7

I have a project at work that was written entirely by a scientist who was learning programming while writing it. It is almost 200,000 lines of C++, and almost every variable is a global variable (over 2,000 global variables). I think he found out about local variables about half way through writing the project. The few local variable names are almost always x, xx, i, ii, j, jj, M, or some other single letter name. This program is prone to seg faulting and running valgrind reveals nearly a thousand instances of memory corruption. It is totally reliant on undefined behavior, to the point where it only produces the correct results on CentOS 7, and Ubuntu yields completely different and incorrect results (it's scientific code). It is completely indecipherable by anyone but the original author. We are in a unique position now where the company is going to bet everything on this one piece of software written by someone who has never written production software before. There is an extreme bus factor here, because after working on this codebase for months, I'm baffled by almost every line, and implementing the most basic features takes an incredibly long time. No other developer at the company wants to touch this code. This is by far the worst code I've ever seen. I never saw code this bad even from freshman CS students.

Given this situation, is this an appropriate case to "burn it down, and start from scratch"? What is a good strategy to make this a maintainable code base? This code will need frequent updates as research progresses, meaning freezing the code is not an option.

For clarification, this project is not yet being used in production. It has been entirely proof of concept until now, and will be used in production this summer.

For anyone curious of what this would look like, the functions look something like this.

void doSomething(void) {
  sideEffect1();
  sideEffect2();
  sideEffect3();
  ...
  sideEffect145();
}

void sideEffect1(void) {
  if (globalVar1) {
    return;
  }
  anotherSideEffect1();
  if (globalVar2) {
    globalVar1 = globalVar2 + 1;  
  }
  ... hundreds of lines later
}
Kyle
  • 179

3 Answers3

8

Do you have complete, detailed, and comprehensive set of requirements, preferably as executable tests?

I'm going to guess: No as the writer probably hasn't discovered those yet...

In such a case, there is no guarantee that burning it down and rebuilding it will be even comparable. As you've already noted, you cannot even be sure that the code acts the way you would expect it to due to use of undefined behaviours. Not to mention you are even perplexed at to what the algorithm is itself due to the snarls of logic spread across the code base.

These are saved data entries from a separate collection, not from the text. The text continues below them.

/-- With the controller free, a READ of 1 to 256 bytes, an allowed sector ERASE and an allowed PROGRAM start the named operation at
CFG_FL_ADDR and show state 1 (busy). An ERASE or PROGRAM that R422 refuses shows state 3 with the refusal code and sends nothing. FLASH_OP_DONE
of an erase that finished leaves the sector reading 0xFF and every other byte as it was, and of a program every byte AND-ed with its
data; it shows state 2, whatever KEY does meanwhile (R423). -/
def Obligations.FlashCommands : Prop :=
  (∀ (w : Word) (s : State), s.sys.fastOn = true → s.f Reg.CFG_FL_STAT 0 2 ≠ 1 → fld w 0 2 = 1 → 1 ≤ fld w 16 9 → fld w 16 9 ≤ 256 →
    exec (.flashRead w) s = .next ((s.startFlash ⟨1, s.f Reg.CFG_FL_ADDR 0 28, fld w 16 9, []⟩).flState 1 0)) ∧
  (∀ (w : Word) (s : State), s.sys.fastOn = true → s.f Reg.CFG_FL_STAT 0 2 ≠ 1 → fld w 0 2 = 2 →
    s.flashRefusal 2 (s.f Reg.CFG_FL_ADDR 0 28) (fld w 16 9) = 0 →
    exec (.flashErase w) s = .next ((s.startFlash ⟨2, s.f Reg.CFG_FL_ADDR 0 28, fld w 16 9, []⟩).flState 1 0)) ∧
  (∀ (w : Word) (s : State), s.sys.fastOn = true → s.f Reg.CFG_FL_STAT 0 2 ≠ 1 → fld w 0 2 = 3 → 1 ≤ fld w 16 9 → fld w 16 9 ≤ 256 →
    s.flashRefusal 3 (s.f Reg.CFG_FL_ADDR 0 28) (fld w 16 9) = 0 →
    exec (.flashProgram w) s = .next ((s.startFlash ⟨3, s.f Reg.CFG_FL_ADDR 0 28, fld w 16 9, s.flBuf (fld w 16 9)⟩).flState 1 0)) ∧
  (∀ (w : Word) (s : State), s.sys.fastOn = true → s.f Reg.CFG_FL_STAT 0 2 ≠ 1 → fld w 0 2 = 2 → s.key = false →
    exec (.flashErase w) s = .next ((s.flState 3 1).event 0x01 0xFF kREJECT 1 (wordOf Reg.CFG_FL_CTRL) [])) ∧
  (∀ (o : FlashOp) (s : State), s.sys.flashOp = some o → o.op = 2 → Answers (exec (.flashOpDone true) s) fun t =>
    t.sys = { s.sys with flashOp := none } ∧ t.f Reg.CFG_FL_STAT 0 2 = 2 ∧ sameRegs [Reg.CFG_FL_STAT] s t ∧
    (∀ a, t.flRd a = if o.addr ≤ a ∧ a < o.addr + 0x10000 then 0xFF else s.flRd a) ∧ (∀ a, t.mrd a = s.mrd a)) ∧
  (∀ (o : FlashOp) (s : State), s.sys.flashOp = some o → o.op = 3 → Answers (exec (.flashOpDone true) s) fun t =>
    t.sys = { s.sys with flashOp := none } ∧ t.f Reg.CFG_FL_STAT 0 2 = 2 ∧ sameRegs [Reg.CFG_FL_STAT] s t ∧
    (∀ a, t.flRd a = if o.addr ≤ a ∧ a < o.addr + o.data.length then s.flRd a &&& o.data.getD (a - o.addr) 0 else s.flRd a) ∧
    (∀ a, t.mrd a = s.mrd a))

/-- IRQ_ARRIVAL of a raised source takes the edge off those waiting. In counting mode COUNT grows by one, and at 255 stays and sets
OVF; in pend mode PEND is set. Delivery and wake that follow touch neither. In VIGIL one arrival of each of the four wake
sources is held. -/
def Obligations.InterruptArrivals : Prop :=
  (∀ (id : Nat) (r : List (Nat × Nat)) (s : State), 1 ≤ id → id ≤ 256 → takeRaised id s.irq.raised = some r → s.sys.fastOn = true →
    Answers (exec (.irqArrival id) s) fun t => t.irq.raised = r ∧
      (s.bit (srcCfg id) 8 = true → t.bit (srcStat id) 8 = true) ∧
      (s.bit (srcCfg id) 8 = false → s.f (srcStat id) 0 8 < 255 → t.f (srcStat id) 0 8 = s.f (srcStat id) 0 8 + 1) ∧
      (s.bit (srcCfg id) 8 = false → s.f (srcStat id) 0 8 = 255 → t.f (srcStat id) 0 8 = 255 ∧ t.bit (srcStat id) 11 = true) ∧
      (∀ j, 1 ≤ j → j ≤ 256 → j ≠ id → t.f (srcStat j) 0 9 = s.f (srcStat j) 0 9) ∧ onlyIrq [] s t) ∧
  (∀ (id : Nat) (r : List (Nat × Nat)) (s : State), id ∈ wakeSrcs → takeRaised id s.irq.raised = some r → s.sys.fastOn = false →
    Answers (exec (.irqArrival id) s) fun t => id ∈ t.irq.held ∧ t.irq.raised = r ∧ { t with irq := s.irq } = s)

/-- IRQ_CLAIM of target t takes, of the sources delivered to it, the one of the highest priority and of these the lowest ID: CLAIM
reads its ID and its count (1 in pend mode), its COUNT and PEND are zero, it is no longer delivered but claimed by t, and no other
register changes. With no source delivered CLAIM reads 0. -/
def Obligations.InterruptClaim : Prop :=
  (∀ (k : Fin 5) (id : Nat) (s : State), s.sys.fastOn = true → 1 ≤ id → id ≤ 256 →
    (s.bit (srcStat id) 9 = true ∧ s.f (srcStat id) 12 3 = k ∧ 0 < s.f (srcCfg id) 0 3) →
    (∀ j, 1 ≤ j → j ≤ 256 → j ≠ id → s.bit (srcStat j) 9 = true → s.f (srcStat j) 12 3 = k →
      s.f (srcCfg j) 0 3 < s.f (srcCfg id) 0 3 ∨ (s.f (srcCfg j) 0 3 = s.f (srcCfg id) 0 3 ∧ id < j)) →
    Answers (exec (.irqClaim k) s) fun t =>
      t.rd (Reg.IRQ_TGT_CLAIM k) = wordOf (id + 0x10000 * (if s.bit (srcCfg id) 8 then 1 else s.f (srcStat id) 0 8)) ∧
      t.f (srcStat id) 0 9 = 0 ∧ t.bit (srcStat id) 9 = false ∧ t.bit (srcStat id) 10 = true ∧ t.f (srcStat id) 12 3 = k ∧
      onlyRegs [Reg.IRQ_TGT_CLAIM k, srcStat id] s t) ∧
  (∀ (k : Fin 5) (s : State), s.sys.fastOn = true →
    (∀ j, 1 ≤ j → j ≤ 256 → ¬(s.bit (srcStat j) 9 = true ∧ s.f (srcStat j) 12 3 = k)) →
    exec (.irqClaim k) s = .next (s.wr (Reg.IRQ_TGT_CLAIM k) 0))

/-- IRQ_COMPLETE by the target that claimed the source ends the claim and counts an empty one where the write says so; any other is
rejected. IRQ_SWI raises IDs 243 to 250 and is rejected for every other. IRQ_CLR of an unclaimed source leaves COUNT and PEND zero.
A write of a source's CFG with a TARGET of 0 to 4 is shown by CFG, and with 5 to 7 is rejected; a write of a target's threshold
is shown by it. -/
def Obligations.InterruptCommands : Prop :=
  (∀ (k : Fin 5) (w : Word) (s : State), s.sys.fastOn = true → 1 ≤ fld w 0 9 → fld w 0 9 ≤ 256 →
    s.bit (srcStat (fld w 0 9)) 10 = true → s.f (srcStat (fld w 0 9)) 12 3 = k →
    Answers (exec (.irqComplete k w) s) fun t => t.bit (srcStat (fld w 0 9)) 10 = false ∧
      t.f (srcEmpty (fld w 0 9)) 0 16 = (if bitAt w 9 then satInc (s.f (srcEmpty (fld w 0 9)) 0 16) 16 else s.f (srcEmpty (fld w 0 9)) 0 16) ∧
      onlyIrq [srcEmpty (fld w 0 9)] s t) ∧
  (∀ (k : Fin 5) (w : Word) (s : State), s.sys.fastOn = true → s.bit (srcStat (fld w 0 9)) 10 = false →
    exec (.irqComplete k w) s = .next (s.reject (Reg.IRQ_TGT_COMPLETE k) 0)) ∧
  (∀ (w : Word) (s : State), s.sys.fastOn = true → 243 ≤ fld w 0 9 → fld w 0 9 ≤ 250 → exec (.irqSwi w) s = .next (s.raise (fld w 0 9))) ∧
  (∀ (w : Word) (s : State), s.sys.fastOn = true → (fld w 0 9 < 243 ∨ 250 < fld w 0 9) →
    exec (.irqSwi w) s = .next (s.reject Reg.IRQ_SWI_R 0)) ∧
  (∀ (w : Word) (s : State), s.sys.fastOn = true → 1 ≤ fld w 0 9 → fld w 0 9 ≤ 256 → s.bit (srcStat (fld w 0 9)) 10 = false →
    Answers (exec (.irqClr w) s) fun t => t.f (srcStat (fld w 0 9)) 0 9 = 0 ∧ onlyRegs [srcStat (fld w 0 9)] s t) ∧
  (∀ (id : Nat) (w : Word) (s : State), s.sys.fastOn = true → 1 ≤ id → id ≤ 256 → fld w 4 3 < 5 →
    Answers (exec (.irqRoutingWrite (srcCfg id) w) s) fun t => t.rd (srcCfg id) = w &&& 0x177 ∧ onlyIrq [srcCfg id] s t) ∧
  (∀ (id : Nat) (w : Word) (s : State), s.sys.fastOn = true → 1 ≤ id → id ≤ 256 → 5 ≤ fld w 4 3 →
    exec (.irqRoutingWrite (srcCfg id) w) s = .next (s.reject (srcCfg id) 0)) ∧
  (∀ (k : Fin 5) (w : Word) (s : State), s.sys.fastOn = true →
    Answers (exec (.irqRoutingWrite (Reg.IRQ_TGT_THRESH k) w) s) fun t => t.f (Reg.IRQ_TGT_THRESH k) 0 3 = fld w 0 3 ∧ onlyIrq [Reg.IRQ_TGT_THRESH k] s t)

/-- HART_START in a mode from IDLE on leaves every hart it names released and, where it was not, awake; in BOOT and HELD it releases none.
HART_WAKE leaves every released hart it names awake. HART_SLEEP of a released hart with nothing delivered to it stops its clock
when no source is in the wake subset. -/
def Obligations.HartClocks : Prop :=
  (∀ (w : Word) (s : State), s.sys.fastOn = true → s.tickRuns = true → Answers (exec (.hartStart w) s) fun t =>
    (∀ h, 1 ≤ h → h ≤ 3 → bitAt w (8 + h) = true → t.bit Reg.SYS_HART_STAT (4 + h) = true ∧
      (s.bit Reg.SYS_HART_STAT (4 + h) = false → t.bit Reg.SYS_HART_STAT h = true)) ∧
    sameRegs (Reg.EVR_CNT_LOST :: irqRegs) s t ∧ { t with regs := s.regs, irq := s.irq, sys := s.sys, evr := s.evr } = s) ∧
  (∀ (w : Word) (s : State), s.sys.fastOn = true → (s.mode = mBOOT ∨ s.mode = mHELD) → Answers (exec (.hartStart w) s) fun t =>
    (∀ a, a ≠ Reg.EVR_CNT_LOST → t.rd a = s.rd a) ∧ { t with regs := s.regs, evr := s.evr } = s) ∧
  (∀ (w : Word) (s : State), s.sys.fastOn = true → Answers (exec (.hartWake w) s) fun t =>
    (∀ h, h ≤ 3 → bitAt w (4 + h) = true → s.bit Reg.SYS_HART_STAT (4 + h) = true → t.bit Reg.SYS_HART_STAT h = true) ∧ onlyIrq [] s t) ∧
  (∀ (h : Fin 4) (s : State), s.sys.fastOn = true → s.bit Reg.SYS_HART_STAT h = true → s.bit Reg.SYS_HART_STAT (4 + h) = true →
    s.bit Reg.SYS_HART_CTRL h = true → s.ndeliv h = 0 → (∀ id, s.wakeNames id = false) →
    Answers (exec (.hartSleep h) s) fun t => t.bit Reg.SYS_HART_STAT h = false ∧ t.bit (Reg.IRQ_TGT_STAT h) 31 = false ∧ onlyIrq [] s t)

/-- EVENT_RECORD_WRITE with an event at the front of the queue, no freeze, no trigger and no loss to record: an event that differs from
the last record becomes a new record at HEAD, with REPEAT 0 and the low half of its sequence number, and HEAD grows by one; one that
equals it (on A1 by ARG[15:0], R493) is folded: REPEAT and EVR_CNT_FOLD count, TIME stays. While frozen the event is counted as
lost. The queue loses its front. -/
def Obligations.RecorderWrites : Prop :=
  (∀ (e : Evt) (q : List Evt) (s : State), s.evr.queue = e :: q → s.bit Reg.EVR_STAT 0 = false → s.bit Reg.EVR_STAT 1 = false →
    s.evr.post = none → s.evr.lost = 0 → s.matchTrig e = false → e.trig = false → s.foldsLast e = false →
    Answers (exec .eventRecordWrite s) fun t => t.evr.queue = q ∧ t.rdN Reg.EVR_HEAD = (s.rdN Reg.EVR_HEAD + 1) % 2 ^ 32 ∧
      t.rd (recAddr (s.rdN Reg.EVR_HEAD)) = e.time ∧
      t.rd (recAddr (s.rdN Reg.EVR_HEAD) + 4) = recWord1 e.tb e.block e.unit e.kind e.code ∧
      t.rd (recAddr (s.rdN Reg.EVR_HEAD) + 8) = e.arg ∧ t.f (recAddr (s.rdN Reg.EVR_HEAD) + 12) 0 16 = 0 ∧
      (∀ a, a ≠ Reg.EVR_HEAD → (a < recAddr (s.rdN Reg.EVR_HEAD) ∨ recAddr (s.rdN Reg.EVR_HEAD) + 16 ≤ a) → t.rd a = s.rd a) ∧
      { t with regs := s.regs, irq := s.irq, evr := s.evr } = s) ∧
  (∀ (e : Evt) (q : List Evt) (s : State), s.evr.queue = e :: q → s.bit Reg.EVR_STAT 0 = false → s.bit Reg.EVR_STAT 1 = false →
    s.evr.post = none → s.matchTrig e = false → e.trig = false → s.foldsLast e = true →
    Answers (exec .eventRecordWrite s) fun t => t.evr.queue = q ∧
      t.f (recAddr (s.rdN Reg.EVR_HEAD + 2 ^ 32 - 1) + 12) 0 16 = satInc (s.f (recAddr (s.rdN Reg.EVR_HEAD + 2 ^ 32 - 1) + 12) 0 16) 16 ∧
      t.rdN Reg.EVR_CNT_FOLD = min (s.rdN Reg.EVR_CNT_FOLD + 1) (2 ^ 32 - 1) ∧
      sameRegs [recAddr (s.rdN Reg.EVR_HEAD + 2 ^ 32 - 1) + 12, Reg.EVR_CNT_FOLD] s t ∧ { t with regs := s.regs, irq := s.irq, evr := s.evr } = s) ∧
  (∀ (e : Evt) (q : List Evt) (s : State), s.evr.queue = e :: q → s.bit Reg.EVR_STAT 0 = true →
    Answers (exec .eventRecordWrite s) fun t => t.evr.queue = q ∧ t.evr.lost = s.evr.lost + 1 ∧
      t.rdN Reg.EVR_CNT_LOST = min (s.rdN Reg.EVR_CNT_LOST + 1) (2 ^ 32 - 1) ∧ sameRegs [Reg.EVR_CNT_LOST] s t ∧
      { t with regs := s.regs, irq := s.irq, evr := s.evr } = s)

Instead, I would start by developing a battery of tests. Even if you simply grabbed some months worth of inputs/outputs and just check that the data matches.

At the very least this will give you some % chance of knowing if you have borked the code.

Refactor

Start by picking one function, one variable, or one class. See what you can do to improve it.

  • improve its name. Figure out what the function/variable/class does/represents.
  • pull a variable into a tighter scope.
  • find a couple of lines of sequential code, and pull it into its own named function.
  • wrap functions/variables into classes
  • split classes to increase cohesion, and introduce boundaries between concerns.
  • rephrase an undefined behaviour using well defined semantics.
  • etc... just small changes that improve your ability to read the code base and understand it.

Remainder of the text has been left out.